● **PROMPT**: Some of the lines below need repeating. Reproduce exactly those between the lines holding "def Op.assemble (o" and "none => .error .reservedOp", inclusive.

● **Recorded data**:
-- ==== Sys2Proof/Decode.lean ====
section
/-! DEFINITION. The encodings of data and of command words (30_encoding.md), the decoder, the encoder and the text form.

Decoding has the two stages of R70 and R255. `decode` reads the operation code, the format and the must-be-zero bits,
and refuses a reserved encoding by name. The range check of the fields comes after it: `Machine.firstIllegal`. -/

namespace Sys2Proof

/-! ### Codes of the data values -/

/-- 30_encoding.md R80. -/
def Symbol.code : Symbol → BitVec 2
  | .zero => 0#2
  | .one => 1#2
  | .marker => 2#2

/-- 30_encoding.md R80: code 3 is reserved and stands for no symbol. -/
def Symbol.ofCode (c : BitVec 2) : Option Symbol :=
  if c = 0#2 then some .zero else if c = 1#2 then some .one else if c = 2#2 then some .marker else none

/-- 30_encoding.md R81. -/
def Window.code : Window → BitVec 3
  | .bootTest => 0#3
  | .nightTransmit => 1#3
  | .nightIdle => 2#3
  | .preMidnightHold => 3#3
  | .daytimeSuspend => 4#3

/-- 30_encoding.md R82. -/
def SleepKind.code : SleepKind → BitVec 2
  | .none => 0#2
  | .cp => 1#2
  | .deep => 2#2

/-- 30_encoding.md R83. -/
def Level.code : Level → BitVec 1
  | .off => 0#1
  | .on => 1#1

/-- 30_encoding.md R83. -/
def Power.code : Power → BitVec 2
  | .awake => 0#2
  | .sleepCp => 1#2
  | .sleepDeep => 2#2

/-! ### The operation map -/

/-- The operation code of each operation (30_encoding.md R75). -/
def Op.code : Op → BitVec 4
  | .tobcd => 0x1#4
  | .parity => 0x2#4
  | .symfor => 0x3#4
  | .symwr => 0x4#4
  | .modstart => 0x5#4
  | .modstop => 0x6#4
  | .tick => 0x7#4
  | .classify => 0x8#4
  | .sechour => 0x9#4
  | .secdaily => 0xA#4
  | .sched => 0xB#4
  | .sleepcp => 0xC#4
  | .sleepdeep => 0xD#4

/-- The thirteen operations in the order of their codes. -/
def Op.all : List Op :=
  [.tobcd, .parity, .symfor, .symwr, .modstart, .modstop, .tick, .classify, .sechour, .secdaily, .sched, .sleepcp,
    .sleepdeep]

/-- The operation with a given code; none for the reserved codes 0x0, 0xE, 0xF (30_encoding.md R76). -/
def Op.ofCode (c : BitVec 4) : Option Op := Op.all.find? fun o => o.code == c

/-- 30_encoding.md R75. -/
def Op.format : Op → Format
  | .tobcd | .parity => .v
  | .symfor => .t
  | .symwr => .s
  | .modstart | .modstop | .tick => .n
  | .classify | .sechour | .secdaily | .sched => .hms
  | .sleepcp | .sleepdeep => .d

/-- The bits of a word that its format fixes: the operation code and the must-be-zero bits (30_encoding.md R73). -/
def Format.mask : Format → Word
  | .n => 0xFFFFFFFFFF#40
  | .v => 0xFFFFFFF000#40
  | .s => 0xFFFFFFFFFC#40
  | .t => 0xF000000000#40
  | .hms => 0xFFFFFE0000#40
  | .d => 0xFFFFFE0000#40

/-- The value of `W & mask` that selects the operation (30_encoding.md R75). -/
def Op.matchWord (o : Op) : Word := BitVec.ofNat 40 (o.code.toNat <<< 36)

/-- The operation's name (30_encoding.md R75). -/
def Op.mnemonic : Op → String
  | .tobcd => "TOBCD"
  | .parity => "PARITY"
  | .symfor => "SYMFOR"
  | .symwr => "SYMWR"
  | .modstart => "MODSTART"
  | .modstop => "MODSTOP"
  | .tick => "TICK"
  | .classify => "CLASSIFY"
  | .sechour => "SECHOUR"
  | .secdaily => "SECDAILY"
  | .sched => "SCHED"
  | .sleepcp => "SLEEPCP"
  | .sleepdeep => "SLEEPDEEP"

/-- The operation an instruction is. -/
def Instr.op : Instr → Op
  | .tobcd _ => .tobcd
  | .parity _ => .parity
  | .symfor _ _ _ _ _ _ => .symfor
  | .symwr _ => .symwr
  | .modstart => .modstart
  | .modstop => .modstop
  | .tick => .tick
  | .classify _ _ _ => .classify
  | .sechour _ _ _ => .sechour
  | .secdaily _ _ _ => .secdaily
  | .sched _ _ _ => .sched
  | .sleepcp _ => .sleepcp
  | .sleepdeep _ => .sleepdeep

/-! ### The decoder -/

/-- Why a word is a reserved encoding: a reserved operation code (30_encoding.md R76), or a 1 in a must-be-zero bit
(R73). Both are reported as the fault `reservedEncoding`. -/
inductive DecodeError where
  | reservedOp
  | mustBeZero
  deriving DecidableEq, Repr

/-- The field of `len` bits whose lowest bit is bit `lo` (00_scope.md R9: `W[lo+len-1:lo]`). -/
def fieldBits (w : Word) (lo len : Nat) : BitVec len := w.extractLsb' lo len

/-- The operands of an operation, taken from the positions of its format (30_encoding.md R71, R72). -/
def Op.assemble (o : Op) (w : Word) : Instr :=
  match o with
  | .tobcd => .tobcd (fieldBits w 0 12)
  | .parity => .parity (fieldBits w 0 12)
  | .symfor =>
    .symfor (fieldBits w 30 6) (fieldBits w 24 6) (fieldBits w 19 5) (fieldBits w 10 9) (fieldBits w 3 7) (fieldBits w 0 3)
  | .symwr => .symwr (fieldBits w 0 2)
  | .modstart => .modstart
  | .modstop => .modstop
  | .tick => .tick
  | .classify => .classify (fieldBits w 12 5) (fieldBits w 6 6) (fieldBits w 0 6)
  | .sechour => .sechour (fieldBits w 12 5) (fieldBits w 6 6) (fieldBits w 0 6)
  | .secdaily => .secdaily (fieldBits w 12 5) (fieldBits w 6 6) (fieldBits w 0 6)
  | .sched => .sched (fieldBits w 12 5) (fieldBits w 6 6) (fieldBits w 0 6)
  | .sleepcp => .sleepcp (fieldBits w 0 17)
  | .sleepdeep => .sleepdeep (fieldBits w 0 17)

/-- Reads a command word by the operation map (30_encoding.md R70, R73, R75, R76). It reads TICK's row as well: that the
control loop may not issue it is `Machine.issue` (R77). -/
def decode (w : Word) : Except DecodeError Instr :=
  match Op.ofCode (fieldBits w 36 4) with
  | none => .error .reservedOp
  | some o => if w &&& o.format.mask = o.matchWord then .ok (o.assemble w) else .error .mustBeZero

/-- The instruction of a word given as a number of `nbits` bits, bit 0 the least significant; the bits above `nbits` are 0.
A command word is one word of 40 bits, so the number is the word. -/
def decodeTableWord (nbits w : Nat) : Option Instr :=
  if nbits ≤ 40 ∧ w < 2 ^ nbits then
    match decode (BitVec.ofNat 40 w) with
    | .ok i => some i
    | .error _ => none
  else none

/-! ### The encoder -/

/-- A word of the operation whose operand field `W[35:0]` holds a number below `2^36` (30_encoding.md R70). -/
def wordOf (o : Op) (operands : Nat) : Word := BitVec.ofNat 40 (o.code.toNat <<< 36 + operands)

/-- The operand field of format HMS (30_encoding.md R71). -/
def hmsField (hour : BitVec 5) (min sec : BitVec 6) : Nat := hour.toNat <<< 12 + min.toNat <<< 6 + sec.toNat

/-- The operand field `W[35:0]` of an operation: each field shifted to its lowest bit, where no two overlap; the must-be-zero bits
are 0 (30_encoding.md R71). -/
def operandField : Instr → Nat
  | .tobcd v => v.toNat
  | .parity v => v.toNat
  | .symfor sec min hour doy year2 wday =>
    sec.toNat <<< 30 + min.toNat <<< 24 + hour.toNat <<< 19 + doy.toNat <<< 10 + year2.toNat <<< 3 + wday.toNat
  | .symwr sym => sym.toNat
  | .modstart => 0
  | .modstop => 0
  | .tick => 0
  | .classify hour min sec => hmsField hour min sec
  | .sechour hour min sec => hmsField hour min sec
  | .secdaily hour min sec => hmsField hour min sec
  | .sched hour min sec => hmsField hour min sec
  | .sleepcp secs => secs.toNat
  | .sleepdeep secs => secs.toNat

/-- The command word of an operation (30_encoding.md R70, R71). -/
def encode (i : Instr) : Word := wordOf i.op (operandField i)

/-! ### Raw configuration registers -/

/-- The configuration held by raw register values of the widths of 10_state.md R32; a value outside its legal range
is no configuration and is refused. -/
def ScheduleConfig.ofRegisters (bootTestMin : BitVec 16) (nightStartH nightEndH : BitVec 5) (nightTxMin : BitVec 6)
    (wakeH : BitVec 5) (wakeM : BitVec 6) : Option ScheduleConfig :=
  if h : nightStartH.toNat < 24 ∧ nightEndH.toNat < 24 ∧ nightTxMin.toNat < 61 ∧ wakeH.toNat < 24 ∧ wakeM.toNat < 60 then
    some
      { bootTestMin := bootTestMin
        nightStartH := ⟨nightStartH.toNat, h.1⟩
        nightEndH := ⟨nightEndH.toNat, h.2.1⟩
        nightTxMin := ⟨nightTxMin.toNat, h.2.2.1⟩
        wakeH := ⟨wakeH.toNat, h.2.2.2.1⟩
        wakeM := ⟨wakeM.toNat, h.2.2.2.2⟩ }
  else none

/-! ### The text form -/

/-- 30_encoding.md R96: symbols are written by name; the reserved code has none and is written as its number. -/
def symbolText (c : BitVec 2) : String :=
  match Symbol.ofCode c with
  | some .zero => "ZERO"
  | some .one => "ONE"
  | some .marker => "MARKER"
  | none => "3"

/-- The operands in the order of the format, as text (30_encoding.md R96). -/
def Instr.operandTexts : Instr → List String
  | .tobcd v => [Nat.repr v.toNat]
  | .parity v => [Nat.repr v.toNat]
  | .symfor sec min hour doy year2 wday =>
    [Nat.repr sec.toNat, Nat.repr min.toNat, Nat.repr hour.toNat, Nat.repr doy.toNat, Nat.repr year2.toNat,
      Nat.repr wday.toNat]
  | .symwr sym => [symbolText sym]
  | .modstart => []
  | .modstop => []
  | .tick => []
  | .classify hour min sec => [Nat.repr hour.toNat, Nat.repr min.toNat, Nat.repr sec.toNat]
  | .sechour hour min sec => [Nat.repr hour.toNat, Nat.repr min.toNat, Nat.repr sec.toNat]
  | .secdaily hour min sec => [Nat.repr hour.toNat, Nat.repr min.toNat, Nat.repr sec.toNat]
  | .sched hour min sec => [Nat.repr hour.toNat, Nat.repr min.toNat, Nat.repr sec.toNat]
  | .sleepcp secs => [Nat.repr secs.toNat]
  | .sleepdeep secs => [Nat.repr secs.toNat]

/-- An operation as text: its mnemonic and its operands, decimal, separated by spaces (30_encoding.md R96). -/
def Instr.text (i : Instr) : String := String.intercalate " " (i.op.mnemonic :: i.operandTexts)

end Sys2Proof
end

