-- ==== Sys2Proof/Certificates/Slice0/Obligations.lean ====
section
/-! DEFINITION. The statements for the provers. Each docstring names the rule of the spec it formalises; where a clause rests
on the model's own choice, it names the log entry. -/

open Sys2Proof Sys2Proof.Machine

/-! ### Encoding -/

/-- Decoding the word of an operation gives the operation back, with every operand at every value its field can hold
(30_encoding.md R71, R72, R75).
Rests on the spec's own decisions D2 and D3. -/
def Obligations.DecodeOfEncode : Prop := ∀ i : Instr, decode (encode i) = .ok i

/-- A word that decodes is the word of the operation it decodes to: no bit of it is ignored (30_encoding.md R71, R73).
Rests on the spec's own decisions D2 and D14. -/
def Obligations.EncodeOfDecode : Prop := ∀ (w : Word) (i : Instr), decode w = .ok i → encode i = w

/-- The words of the six formats as numbers, every field at its place (30_encoding.md R71).
Rests on the spec's own decisions D2 and D3. -/
def Obligations.FieldPositions : Prop :=
  (∀ v : BitVec 12, (encode (.tobcd v)).toNat = 0x1000000000 + v.toNat ∧ (encode (.parity v)).toNat = 0x2000000000 + v.toNat) ∧
  (∀ (sec min : BitVec 6) (hour : BitVec 5) (doy : BitVec 9) (year2 : BitVec 7) (wday : BitVec 3),
    (encode (.symfor sec min hour doy year2 wday)).toNat =
      0x3000000000 + sec.toNat * 2 ^ 30 + min.toNat * 2 ^ 24 + hour.toNat * 2 ^ 19 + doy.toNat * 2 ^ 10 +
        year2.toNat * 2 ^ 3 + wday.toNat) ∧
  (∀ sym : BitVec 2, (encode (.symwr sym)).toNat = 0x4000000000 + sym.toNat) ∧
  ((encode .modstart).toNat = 0x5000000000 ∧ (encode .modstop).toNat = 0x6000000000 ∧
    (encode .tick).toNat = 0x7000000000) ∧
  (∀ (hour : BitVec 5) (min sec : BitVec 6),
    (encode (.classify hour min sec)).toNat = 0x8000000000 + hour.toNat * 2 ^ 12 + min.toNat * 2 ^ 6 + sec.toNat ∧
    (encode (.sechour hour min sec)).toNat = 0x9000000000 + hour.toNat * 2 ^ 12 + min.toNat * 2 ^ 6 + sec.toNat ∧
    (encode (.secdaily hour min sec)).toNat = 0xA000000000 + hour.toNat * 2 ^ 12 + min.toNat * 2 ^ 6 + sec.toNat ∧
    (encode (.sched hour min sec)).toNat = 0xB000000000 + hour.toNat * 2 ^ 12 + min.toNat * 2 ^ 6 + sec.toNat) ∧
  (∀ secs : BitVec 17, (encode (.sleepcp secs)).toNat = 0xC000000000 + secs.toNat ∧
    (encode (.sleepdeep secs)).toNat = 0xD000000000 + secs.toNat)

/-- A word selects an operation exactly when its fixed bits are the operation's (30_encoding.md R73).
Rests on the spec's own decisions D3 and D14. -/
def Obligations.WordSelectsOperationByMask : Prop :=
  ∀ (w : Word) (o : Op), w &&& o.format.mask = o.matchWord ↔ ∃ i, decode w = .ok i ∧ i.op = o

/-- A few words, written out from the spec's encoding, and the operations they stand for (95_test_vectors.md).
Rests on the spec's own decisions D2 and D3. -/
def Obligations.WordsDecodeAsSpecified : Prop :=
  decode 0x100000003B#40 = .ok (.tobcd 59#12) ∧
  decode 0x307BBDB71E#40 = .ok (.symfor 1#6 59#6 23#5 365#9 99#7 6#3) ∧
  decode 0x4000000002#40 = .ok (.symwr 2#2) ∧
  decode 0x6000000000#40 = .ok .modstop ∧
  decode 0xA000017EF2#40 = .ok (.secdaily 23#5 59#6 50#6) ∧
  decode 0xC000000960#40 = .ok (.sleepcp 2400#17)

/-! ### The step -/

/-- When the environment's next event is a command word that decodes to an operation of the control loop, or a tick, the step
is `exec` of it at the state in which `U` has advanced, the ports show the values of that moment and the event is gone. A word
placed by `withFetchWord` is run next in the same way. With no event a step changes nothing. The schedule is the model's (log
entry 1).
Rests on the spec's own decisions D4 and D36. -/
def Obligations.StepRunsDecodedOperation : Prop :=
  (∀ (s : State) (n : Nat) (p : Ports) (w : Word) (i : Instr) (rest : List Input),
    s.nextInput = some (⟨n, p, .command w⟩, rest) → s.pwr = .awake → decode w = .ok i → i ≠ .tick →
      step s = exec i { s with uptime := advanceUptime s.uptime n, ports := p, schedule := rest }) ∧
  (∀ (s : State) (n : Nat) (p : Ports) (rest : List Input),
    s.nextInput = some (⟨n, p, .tick⟩, rest) →
      step s = exec .tick { s with uptime := advanceUptime s.uptime n, ports := p, schedule := rest }) ∧
  (∀ (s : State) (nbits w : Nat) (i : Instr),
    s.pwr = .awake → decodeTableWord nbits w = some i →
      step (s.withFetchWord nbits w) =
        exec i { s with ports := { usec := 0, pwmAttachOk := true, timeTrusted := true } }) ∧
  (∀ s : State, s.nextInput = none → step s = .next s)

● **SOLUTION**:
def Op.assemble (o : Op) (w : Word) : Instr :=
  match o with
  | .tobcd => .tobcd (fieldBits w 0 12)
  | .parity => .parity (fieldBits w 0 12)
  | .symfor =>
    .symfor (fieldBits w 30 6) (fieldBits w 24 6) (fieldBits w 19 5) (fieldBits w 10 9) (fieldBits w 3 7) (fieldBits w 0 3)
  | .symwr => .symwr (fieldBits w 0 2)
  | .modstart => .modstart
  | .modstop => .modstop
  | .tick => .tick
  | .classify => .classify (fieldBits w 12 5) (fieldBits w 6 6) (fieldBits w 0 6)
  | .sechour => .sechour (fieldBits w 12 5) (fieldBits w 6 6) (fieldBits w 0 6)
  | .secdaily => .secdaily (fieldBits w 12 5) (fieldBits w 6 6) (fieldBits w 0 6)
  | .sched => .sched (fieldBits w 12 5) (fieldBits w 6 6) (fieldBits w 0 6)
  | .sleepcp => .sleepcp (fieldBits w 0 17)
  | .sleepdeep => .sleepdeep (fieldBits w 0 17)

/-- Reads a command word by the operation map (30_encoding.md R70, R73, R75, R76). It reads TICK's row as well: that the
control loop may not issue it is `Machine.issue` (R77). -/
def decode (w : Word) : Except DecodeError Instr :=
  match Op.ofCode (fieldBits w 36 4) with
  | none => .error .reservedOp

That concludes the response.